A renovação e reorganização das nossas comunidades
A nova normalidade vai exigir-nos esforço conjunto para fazermos das nossas comunidades cristãs – sejam elas paróquias ou unidades pastorais, sejam movimentos e obras de apostolado ou outros espaços – lugares onde se experimenta a comunhão, a partilha fraterna, a participação, o
mais alargada possível, pela qual cada um descobre e põe ao serviço as suas capacidades entendidas como verdadeiros dons de Deus ou carismas para enriquecimento de todos. E este será um dos melhores serviços que nós podemos prestar à própria sociedade no conjunto das suas estruturas de governo e de serviço às pessoas e às comunidades, pois um dos grandes défices que continuamos a sentir na sociedade atual é o défice de vida comunitária.
Se a pandemia, por um lado, nos obrigou a parar e a repensar as estratégias, não pode desvincular-nos do grande objetivo da nossa reorganização pastoral que é criar condições para que todos se sintam responsáveis e participantes na vida das suas comunidades e que todas as comunidades cresçam na consciência da comunhão que deve existir entre si e da sua responsabilidade missionária. Na realidade, a nossa Fé não pode ser apenas um meio de conforto pessoal e de refúgio para defesa de medos e perigos vindos do exterior, mas sim e antes de mais, força que nos impele a levar a novidade de Jesus e do Evangelho ao mundo, a começar por aquele mundo que está mais perto de nós ou mesmo dentro dos nossos ambientes, mas continua estranho ao Bem Supremo que Jesus nos traz.
Reorganização da Diocese
No final de 2019, que foi um ano missionário especial, em jornada pastoral com base no tema “O Papa Francisco e a
Missão”, indicaram-se caminhos para que toda a Diocese progredisse na consciência da sua missão como Igreja particular, sobretudo para levar à prática a recomendação de que toda a ação pastoral seja missionária. Para melhor concretizar essa ação pastoral em “constante saída missionária”, propusemo -nos também que o ano 2019- 2020 fosse o ano da aplicação das orientações sobre a reorganização pastoral da Diocese, as quais foram amadurecidas desde a nossa Assembleia Diocesana realizada em 2017, através de Comissão nomeada para o efeito.

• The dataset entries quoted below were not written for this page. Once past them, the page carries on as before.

-- ==== Sys2Proof/Tests/Slice0.lean ====
section
/-! SUPPORT. Tests with results from 30_encoding.md and 95_test_vectors.md, and a witness for each statement that has
hypotheses. -/

open Sys2Proof Sys2Proof.Machine

namespace Sys2Proof.Tests

/-! Well-formedness: each check accepts its boundary values and refuses the values next to them (R94). -/

theorem test_wf_accepts_the_boundaries :
    (Instr.run8 1).wf = true ∧ (Instr.run8 32).wf = true ∧ (Instr.run16 33).wf = true ∧
    (Instr.run16 8224).wf = true ∧ (Instr.diff8 (-1) 2 0).wf = true ∧ (Instr.diff16 (-15) 8 (-7)).wf = true ∧
    (Instr.diff16 16 (-7) 8).wf = true ∧ (Instr.diff24 (-15) 16 (-15) 16).wf = true := by decide

theorem test_wf_refuses_run8 : (Instr.run8 0).wf = false ∧ (Instr.run8 33).wf = false := by decide

theorem test_wf_refuses_run16 : (Instr.run16 32).wf = false ∧ (Instr.run16 8225).wf = false := by decide

theorem test_wf_refuses_diff8 :
    (Instr.diff8 (-2) 0 0).wf = false ∧ (Instr.diff8 3 0 0).wf = false ∧ (Instr.diff8 0 (-2) 0).wf = false ∧
    (Instr.diff8 0 3 0).wf = false ∧ (Instr.diff8 0 0 (-2)).wf = false ∧ (Instr.diff8 0 0 3).wf = false := by decide

theorem test_wf_refuses_diff16 :
    (Instr.diff16 (-16) 0 0).wf = false ∧ (Instr.diff16 17 0 0).wf = false ∧ (Instr.diff16 0 (-8) 0).wf = false ∧
    (Instr.diff16 0 9 0).wf = false ∧ (Instr.diff16 0 0 (-8)).wf = false ∧ (Instr.diff16 0 0 9).wf = false := by decide

theorem test_wf_refuses_diff24 :
    (Instr.diff24 (-16) 0 0 0).wf = false ∧ (Instr.diff24 17 0 0 0).wf = false ∧
    (Instr.diff24 0 (-16) 0 0).wf = false ∧ (Instr.diff24 0 17 0 0).wf = false ∧
    (Instr.diff24 0 0 (-16) 0).wf = false ∧ (Instr.diff24 0 0 17 0).wf = false ∧
    (Instr.diff24 0 0 0 (-16)).wf = false ∧ (Instr.diff24 0 0 0 17).wf = false := by decide

/-! Decoding: words written out from R80 to R86 and the boundary bytes of 95_test_vectors.md part 6. -/

theorem test_decode_index : decode Tags.default (.stream [0b00101010]) = some (.index 42) := by decide

theorem test_decode_run8 :
    decode Tags.default (.stream [0b01000000]) = some (.run8 1) ∧
    decode Tags.default (.stream [0b01011111]) = some (.run8 32) := by decide

theorem test_decode_run16 :
    decode Tags.default (.stream [0b01100000, 0]) = some (.run16 33) ∧
    decode Tags.default (.stream [0b01111111, 0xFF]) = some (.run16 8224) := by decide

theorem test_decode_diff8 : decode Tags.default (.stream [0b10_00_11_01]) = some (.diff8 (-1) 2 0) := by decide

theorem test_decode_diff16 :
    decode Tags.default (.stream [0b110_00000, 0b1111_0000]) = some (.diff16 (-15) 8 (-7)) := by decide

/-- 95_test_vectors.md P1: EF 82 8E, fields 31, 0, 20, 14. -/
theorem test_decode_diff24 :
    decode Tags.default (.stream [0xEF, 0x82, 0x8E]) = some (.diff24 16 (-15) 5 (-1)) := by decide

theorem test_decode_color :
    decode Tags.default (.stream [0b1111_0101, 0xAA, 0xBB]) = some (.color none (some 0xAA) none (some 0xBB)) ∧
    decode Tags.default (.stream [0b1111_1000, 7]) = some (.color (some 7) none none none) ∧
    decode Tags.default (.stream [0b1111_0010, 7]) = some (.color none none (some 7) none) := by decide

theorem test_decode_commands :
    decode Tags.default (.command 1) = some .encodeCmd ∧ decode Tags.default (.command 2) = some .decodeCmd ∧
    decodeCommand 0 = .error (.unknownCommand 0) ∧ decodeCommand 0x101 = .error (.unknownCommand 0x101) := by decide

theorem test_decode_rejects_by_name :
    decodeChunk Tags.default [] = .error .noOpcodeByte ∧
    decodeChunk Tags.default [0x60] = .error .operandMissing ∧
    decodeChunk Tags.default [0xE0, 0] = .error .operandMissing ∧
    decodeChunk Tags.default [0xF3, 0] = .error .operandMissing := by decide

/-- The words of V-S1, V-S5, V-S17, V-S11 and V-R5. -/
theorem test_encode_words :
    encode Tags.default (.diff8 (-1) (-1) (-1)) = .stream [0x80] ∧
    encode Tags.default (.diff16 (-2) 0 0) = .stream [0xCD, 0x77] ∧
    encode Tags.default (.diff24 1 1 1 1) = .stream [0xE8, 0x42, 0x10] ∧
    encode Tags.default (.color (some 0x54) none none none) = .stream [0xF8, 0x54] ∧
    encode Tags.default (.run16 34) = .stream [0x60, 0x01] := by decide

/-! States to test on. -/

/-- Decode pass, a chunk due, these bytes at the cursor, two pixels to go. -/
def atChunk (px : Pixel) (bs : List Byte) : State :=
  { State.reset with
    mode := .dec, status := Status.started, w := 2, h := 1, n := 2, c := .four, px := px, cdl := 3
    src := Memory.ofBytes 12 bs }

/-- An encode pass of two RGBA pixels, the first of them next. -/
def atPixel (prev px : Pixel) : State :=
  { State.reset with
    mode := .enc, status := Status.started, w := 2, h := 1, n := 2, c := .four, px := prev
    src := Memory.ofBytes 0 (pixelBytes .four px) }

/-- A field of the next state. -/
def after {α : Type} (s : State) (f : State → α) : Option α :=
  match step s with
  | .next t => some (f t)
  | .fault _ => none
  | .refused _ => none

/-- ENCODE of one black RGBA pixel (V-R1), written but not yet taken. -/
def encodeBlack : State :=
  { State.reset with
    argWidth := 1, argHeight := 1, argChannels := 4, argSrcLen := 4, src := Memory.ofBytes 0 [0, 0, 0, 255]
    inbox := [.writeCmd 1] }

/-- The stream of V-R1. -/
def blackStream : List Byte := [0x71, 0x6F, 0x69, 0x66, 0, 1, 0, 1, 0, 0, 0, 5, 0x40, 0, 0, 0, 0]

/-- DECODE of that stream, written but not yet taken. -/
def decodeBlack : State :=
  { State.reset with
    argChannels := 4, argSrcLen := 17, src := Memory.ofBytes 0 blackStream, inbox := [.writeCmd 2] }

/-! One step of each opcode (95_test_vectors.md part 6; the alpha and slot columns too). -/

/-- V-D12, V-D13: the slot's pixel, here out of a slot the test fills. -/
theorem test_step_index :
    after { atChunk ⟨7, 8, 9, 10⟩ [0x05] with cache := cacheUpdate cacheClear ⟨100, 150, 200, 255⟩ }
      (fun t => (t.px, t.cur, t.pos)) = some (⟨100, 150, 200, 255⟩, 1, 1) := by decide

/-- V-D15. -/
theorem test_step_run8 :
    after (atChunk ⟨9, 9, 9, 9⟩ [0x5F]) (fun t => (t.px, t.run, t.cur)) = some (⟨9, 9, 9, 9⟩, 31, 1) := by decide

/-- V-D17. -/
theorem test_step_run16 :
    after (atChunk ⟨9, 9, 9, 9⟩ [0x61, 0x0B]) (fun t => (t.px, t.run, t.cur)) = some (⟨9, 9, 9, 9⟩, 299, 2) := by decide

/-- V-D1: wraparound below 0, slot 0 written. -/
theorem test_step_diff8 :
    after (atChunk ⟨0, 0, 0, 255⟩ [0x80]) (fun t => (t.px, cacheLookup t.cache 0, t.cur)) =
      some (⟨255, 255, 255, 255⟩, ⟨255, 255, 255, 255⟩, 1) := by decide

/-- V-D3. -/
theorem test_step_diff16 :
    after (atChunk ⟨5, 3, 2, 9⟩ [0xC0, 0x00]) (fun t => (t.px, cacheLookup t.cache 56, t.cur)) =
      some (⟨246, 252, 251, 9⟩, ⟨246, 252, 251, 9⟩, 2) := by decide

/-- V-D7: alpha wraps from 255 to 0. -/
theorem test_step_diff24 :
    after (atChunk ⟨0, 0, 0, 255⟩ [0xE7, 0xBD, 0xF0]) (fun t => (t.px, t.cur)) = some (⟨0, 0, 0, 0⟩, 3) := by decide

/-- V-D10. -/
theorem test_step_color :
    after (atChunk ⟨1, 2, 3, 4⟩ [0xF5, 0xAA, 0xBB]) (fun t => (t.px, cacheLookup t.cache 19, t.cur)) =
      some (⟨1, 170, 3, 187⟩, ⟨1, 170, 3, 187⟩, 3) := by decide

/-- V-D9: the cache is written although nothing changed. -/
theorem test_step_color_without_flags :
    after (atChunk ⟨7, 8, 9, 10⟩ [0xF0]) (fun t => (t.px, cacheLookup t.cache 12, t.cur)) =
      some (⟨7, 8, 9, 10⟩, ⟨7, 8, 9, 10⟩, 1) := by decide

/-- 42_chunk_encoder.md R141: the START step of V-R1's encode. -/
theorem test_step_encode :
    after encodeBlack (fun t => (t.mode, t.n, t.dst.readBytes 4 8)) =
      some (.enc, 1, some [0, 1, 0, 1, 0, 0, 0, 0]) := by decide

/-- V-X21: 65536 is no legal width. -/
theorem test_step_encode_bad_width :
    after { encodeBlack with argWidth := 65536 } (fun t => (t.mode, t.errClass, t.errCause)) =
      some (.error, 1, 1) := by decide

/-- V-T1: a body of four bytes is padding alone. -/
theorem test_step_decode :
    after { decodeBlack with argSrcLen := 16, src := Memory.ofBytes 0 (blackStream.set 11 4) }
      (fun t => (t.mode, t.n, t.cdl)) = some (.dec, 1, 0) := by decide

/-- V-X3: `qoig`. -/
theorem test_step_decode_bad_magic :
    after { decodeBlack with src := Memory.ofBytes 0 (blackStream.set 3 0x67) }
      (fun t => (t.mode, t.errClass, t.errCause)) = some (.error, 2, 3) := by decide

/-! The encoder PIXEL step (V-S5, V-S12, V-S20, V-S40): the bytes at the cursor. -/

theorem test_encoder_diff16 :
    after (atPixel ⟨100, 100, 100, 200⟩ ⟨98, 100, 100, 200⟩) (fun t => t.dst) =
      some [(12, 0xCD), (13, 0x77)] := by decide

theorem test_encoder_color :
    after (atPixel ⟨100, 100, 100, 200⟩ ⟨117, 100, 100, 200⟩) (fun t => t.dst) =
      some [(12, 0xF8), (13, 0x75)] := by decide

/-- V-S20: priority, not size. -/
theorem test_encoder_prefers_diff24 :
    after (atPixel ⟨100, 100, 100, 200⟩ ⟨100, 100, 100, 205⟩) (fun t => t.dst) =
      some [(12, 0xE7), (13, 0xBD), (14, 0xF4)] := by decide

/-- V-S40, with the run of one pending: flush before select, and COLOR where DIFF_8 would wrap. -/
theorem test_encoder_flushes_first :
    after { atPixel ⟨0, 0, 0, 255⟩ ⟨255, 255, 255, 255⟩ with run := 1, pos := 0, cache := cacheUpdate cacheClear ⟨1, 1, 1, 1⟩ }
      (fun t => (t.run, t.dst)) = some (0, [(12, 0x40), (13, 0xFE), (14, 0xFF), (15, 0xFF), (16, 0xFF)]) := by decide

/-! The hash (V-C2, V-C8, V-C12). -/

theorem test_hash :
    Machine.hash ⟨0, 0, 0, 255⟩ = 63 ∧ Machine.hash ⟨100, 150, 200, 255⟩ = 5 ∧
    Machine.hash ⟨0x12, 0x34, 0x56, 0x78⟩ = 8 := by decide

/-! Reset and the placing of a word. -/

theorem test_reset_memory_wf : State.reset.src.wf = true ∧ State.reset.dst.wf = true := by decide

/-- The first step after reset runs the placed chunk; the first step after reset takes the placed command. -/
theorem test_withFetchWord :
    after (State.reset.withFetchWord 16 0x0B61) (fun t => t.run) = some 299 ∧
    after (State.reset.withFetchWord 32 1) (fun t => (t.mode, t.errCause)) = some (.error, 1) := by decide

/-! Witnesses: states and operands that meet the hypotheses of each statement, at the edges of its clauses. -/

theorem witness_tags : Tags.default.valid := by
  constructor <;>
  · simp only [Tags.rows, List.pairwise_cons, List.Pairwise.nil, List.forall_mem_cons, List.not_mem_nil, and_true,
      false_implies, implies_true]
    decide

theorem witness_decodeInvertsEncode :
    Tags.default.valid ∧ (Instr.diff24 (-15) 16 0 1).wf = true ∧ (Instr.diff24 (-15) 16 0 1).isChunk = true :=
  ⟨witness_tags, by decide, by decide⟩

theorem witness_encodeInvertsDecode :
    Tags.default.valid ∧ decodeChunk Tags.default [0x7F, 0xFF, 9] = .ok (.run16 8224, [9]) :=
  ⟨witness_tags, by decide⟩

theorem witness_firstByteFixesChunkLength :
    decodeChunk Tags.default [0x3F, 9] = .ok (.index 63, [9]) ∧ (0x3F : Byte) &&& 0xC0 = Tags.default.index ∧
    decodeChunk Tags.default [0xBF] = .ok (.diff8 2 2 2, []) ∧ (0xBF : Byte) &&& 0xC0 = Tags.default.diff8 ∧
    decodeChunk Tags.default [0x5F] = .ok (.run8 32, []) ∧ (0x5F : Byte) &&& 0xE0 = 0x40 ∧
    decodeChunk Tags.default [0x60, 0] = .ok (.run16 33, []) ∧ (0x60 : Byte) &&& 0xE0 = Tags.default.run16 ∧
    decodeChunk Tags.default [0xDF, 0xFF] = .ok (.diff16 16 8 8, []) ∧ (0xDF : Byte) &&& 0xE0 = Tags.default.diff16 ∧
    decodeChunk Tags.default [0xEF, 0xFF, 0xFF] = .ok (.diff24 16 16 16 16, []) ∧
    (0xEF : Byte) &&& 0xF0 = Tags.default.diff24 ∧
    decodeChunk Tags.default [0xF0] = .ok (.color none none none none, []) ∧
    (0xF0 : Byte) &&& 0xF0 = Tags.default.color := by decide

Até este momento, foram emitidos dois decretos, um sobre a constituição dos novos arciprestados e outro sobre a constituição e organização dos serviços diocesanos. Foi já́ possível reunir cada um dos sete arciprestados e eleger os respetivos arciprestes e delegados ao Conselho Presbiteral. Estão a ser constituídos os conselhos pastorais arciprestais e também decorre a reflexão e o diálogo sobre cada um dos conjuntos de paróquias que havemos de fazer evoluir para as futuras unidades pastorais.
Mesmo tendo em conta as adversidades causadas pela pandemia do novo coronavírus, pretendemos continuar este labor, dando os passos possíveis que as circunstâncias atuais forem permitindo. Pedimos a bênção de Deus e a proteção maternal de Maria Santíssima e confiamos-lhes todo o nosso esforço para promover a vivência e o anúncio da Fé́, ao longo deste novo ano.